- First tankōbon volume cover

有害都市
- Written by: Tetsuya Tsutsui
- Published by: Shueisha
- Magazine: Jump X [ja] (2014); Tonari no Young Jump (2015);
- Original run: April 10, 2014 – October 9, 2015
- Volumes: 2

= Yūgai Toshi =

Japanese manga series

 (有害都市, Yūgai Toshi) is a Japanese manga series written and illustrated by Tetsuya Tsutsui. It was serialized in Shueisha's seinen manga magazine Jump X from April to October 2014, until the magazine ceased its publication, and later moved to the Tonari no Young Jump website, where it ran from February to October 2015. Its chapters were collected in two tankōbon volumes.

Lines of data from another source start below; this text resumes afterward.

/-! ## The fields of membership -/

/-- The key of a field of SPAN_STATUS, SPAN_EPOCH or SPAN_MEMBER_STATUS. -/
def memberKey (k : Nat) : Prop := 8 * 0x6804 ≤ k ∧ k < 8 * 0x680C ∨ 8 * 0x6860 ≤ k ∧ k < 8 * 0x6870

theorem not_memberKey_below {F : Fld} {d : Nat} (hlo : F.lo < 32) (h : F.off + d < 0x6800) : ¬ memberKey (F.key d) := by
  simp only [memberKey, Fld.key]; omega

/-- The views behind selectors lie apart, whatever the selector says. -/
theorem not_memberKey_sel {F : Fld} (h : F.off < 0x6800 ∧ F.lo < 32) (k : Nat) : ¬ memberKey (F.key (selD k)) := by
  simp only [memberKey, Fld.key, selD]; omega

theorem not_memberKey_table {F : Fld} (h : F.off < 0x6800 ∧ F.lo < 32) (t : Nat) : ¬ memberKey (F.key (tdD t)) :=
  not_memberKey_sel h t

theorem not_memberKey_portFrames (p : Nat) : ¬ memberKey (SPAN_P_FRAMES.COUNT.key (spD p)) := by
  simp only [memberKey, Fld.key, SPAN_P_FRAMES.COUNT, fld, spD]; omega

/-- A channel's counters lie below Span's registers. -/
theorem not_memberKey_channel {F : Fld} (h : F.off < 0x6700 ∧ F.lo < 32) (line : Nat) :
    ¬ memberKey (F.key (0x20 * channelOf line)) := by
  have : channelOf line < 8 := Nat.mod_lt _ (by decide)
  exact not_memberKey_below h.2 (by omega)

theorem not_eventKey_of_memberKey {k : Nat} (h : memberKey k) : ¬ eventKey k :=
  not_eventKey_of_lt (by simp only [memberKey] at h; omega)

/-- From `s` to `t` the fields of membership and all staged values are as they were, and the operation under `tag` is
kept. -/
structure SpanKept (tag : Nat) (s t : State) : Prop where
  regs : ∀ k, memberKey k → SMap.get? t.regs k = SMap.get? s.regs k
  staged : t.staged = s.staged
  ops : OpKept tag s t

namespace SpanKept

variable {tag : Nat} {s t u : State}

theorem refl : SpanKept tag s s := ⟨fun _ _ => rfl, rfl, .refl⟩

theorem trans (h : SpanKept tag s t) (g : SpanKept tag t u) : SpanKept tag s u :=
  ⟨fun k hk => (g.regs k hk).trans (h.regs k hk), g.staged.trans h.staged, h.ops.trans g.ops⟩

/-- What came before a last part: `trans`, with the state between read off the last part. -/
theorem after (g : SpanKept tag t u) (h : SpanKept tag s t) : SpanKept tag s u := h.trans g

theorem reg (h : SpanKept tag s t) {F : Fld} {d : Nat} (hk : memberKey (F.key d)) : t.reg F d = s.reg F d :=
  State.reg_congr F d (h.regs _ hk)

theorem ofSame (hr : t.regs = s.regs) (hs : t.staged = s.staged) (ho : t.ops = s.ops) : SpanKept tag s t :=
  ⟨fun _ _ => by rw [hr], hs, .ofSame ho⟩

theorem ofTells {ks : List Nat} (h : Tells ks s t) (hk : ∀ k ∈ ks, ¬ memberKey k) : SpanKept tag s t := by
  obtain ⟨hsame, -, hregs⟩ := h
  refine ⟨fun k hm => hregs k (fun hks => hk k hks hm) (not_eventKey_of_memberKey hm), ?_, .ofSame ?_⟩ <;> rw [hsame]

theorem setReg {F : Fld} {d : Nat} (hk : ¬ memberKey (F.key d)) (v : Nat) : SpanKept tag s (s.setReg F d v) :=
  ofTells (.setReg s F d v) (by simpa using hk)

theorem count {F : Fld} {d : Nat} (hk : ¬ memberKey (F.key d)) (n : Nat) : SpanKept tag s (s.count F d n) :=
  ofTells (.count s F d n) (by simpa using hk)

theorem event (n : Nat) (e : Event) : SpanKept tag s (s.event n e) := ofTells (.event s n e) (by simp)

theorem pfEvent (code : Nat) (detail : Option Nat) (arg : Nat) : SpanKept tag s (s.pfEvent code detail arg) :=
  event ..

/-- A run of steps, each of which keeps what the run began with. -/
theorem foldlFrom {α : Type} {f : State → α → State} {l : List α}
    (hf : ∀ u, SpanKept tag s u → ∀ x ∈ l, SpanKept tag s (f u x)) (h : SpanKept tag s t) : SpanKept tag s (l.foldl f t) := by
  induction l generalizing t with
  | nil => exact h
  | cons x l ih =>
    exact ih (fun u hu y hy => hf u hu y (List.mem_cons_of_mem _ hy)) (hf t h x List.mem_cons_self)

theorem foldl {α : Type} {f : State → α → State} {l : List α} (hf : ∀ u, ∀ x ∈ l, SpanKept tag u (f u x)) :
    SpanKept tag s (l.foldl f s) :=
  foldlFrom (fun u hu x hx => hu.trans (hf u x hx)) refl

/-- A part that is done only where a condition says. -/
theorem ite {c : Prop} [Decidable c] (ht : SpanKept tag s t) (hu : SpanKept tag s u) :
    SpanKept tag s (if c then t else u) := by
  split
  · exact ht
  · exact hu

/-! ### Operations -/

theorem setOp (h : SpanKept tag s t) {x : Nat} (hx : x = tag → s.Unended tag) (o : Op) :
    SpanKept tag s (t.setOp x o) :=
  ⟨h.regs, h.staged, h.ops.setOp hx o⟩

theorem finish (h : SpanKept tag s t) {x : Nat} (hx : x = tag → s.Unended tag) (st : Nat) (r d : Option Nat) :
    SpanKept tag s (t.finish x st r d) := by
  unfold State.finish
  split
  · exact h
  · exact h.setOp hx _

/-! ### Frames -/

theorem setLink (p : Nat) (l : SpanLink) : SpanKept tag s (s.setLink p l) := ofSame rfl rfl rfl

theorem putFrame (s : State) (p seq : Nat) (f : SpanFrame) : SpanKept tag s (s.putFrame p seq f) := by
  have sent (l : SpanLink) (o : Out) : SpanKept tag s ((s.setLink p l).emit o) := ofSame rfl rfl rfl
  exact ite (sent _ _) ((sent _ _).trans (count (not_memberKey_portFrames p) 1))

theorem pump (s : State) (p n : Nat) : SpanKept tag s (s.pump p n) := by
  induction n generalizing s with
  | zero => exact refl
  | succ n ih =>
    unfold State.pump; dsimp only
    split
    · exact refl
    · split
      · exact refl
      · split
        · exact refl
        · exact ((setLink p _).trans (putFrame _ p _ _)).trans (ih _)

theorem sendFrame (s : State) (p : Nat) (f : SpanFrame) : SpanKept tag s (s.sendFrame p f) := by
  unfold State.sendFrame
  exact (setLink p _).trans (pump _ p _)

theorem sendOn (s : State) (b : Bool) (f : SpanFrame) : SpanKept tag s (s.sendOn b f) := by
  unfold State.sendOn
  split
  · exact sendFrame ..
  · exact refl

theorem sendTo (s : State) (m prio x : Nat) (b : FrameBody) : SpanKept tag s (s.sendTo m prio x b) := sendOn ..

theorem spreadFrom (s old : State) (k : Nat) : SpanKept tag s (s.spreadFrom old k) :=
  ite refl (foldl fun u _ _ => sendTo u ..)
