/-- The bits of a word of the Sample Port, first bit first: those clocked before and those clocked after the end of a
hardware reset that the word straddles (R108, R125, log entry 18). -/
structure WordBits where
  before : List Bool
  after : List Bool
  deriving DecidableEq, Repr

Created in response to what amounted to a ban of Tsutsui's previous work Manhole by the government of Nagasaki Prefecture, Yūgai Toshi addresses censorship in Japan and follows fictional events similar to the circumstances of Manholes ban.

==Plot==
In 2019, the Japanese government cracks down on censorship in the lead-up to the 2020 Summer Olympics, making any material they deem "obscene" increasingly difficult to publish. During this time, manga author Hibino Mikio attempts to publish Dark Walker, which centers around a contagious disease that turns people into cannibals overnight. These efforts lead to him being embroiled in a conflict between the manga industry and the government over freedom of speech.

==Publication==
Written and illustrated by Tetsuya Tsutsui, Yūgai Toshi started in Shueisha's seinen manga magazine Jump X on April 10, 2014. After Jump X ceased publication on October 10, 2014, an extra chapter was published in Weekly Young Jump on November 27 of that year, and the series was later transferred to the Tonari no Young Jump website, where it ran from February 27, 2015, until its conclusion on October 9 of the same year. Shueisha collected its chapters in two tankōbon volumes, released on April 17 and December 18, 2015.

==Reception==
The manga was awarded the French ACBD's "Asie de la Critique" in 2015. It received the Excellence Award at the 20th Japan Media Arts Festival in 2017.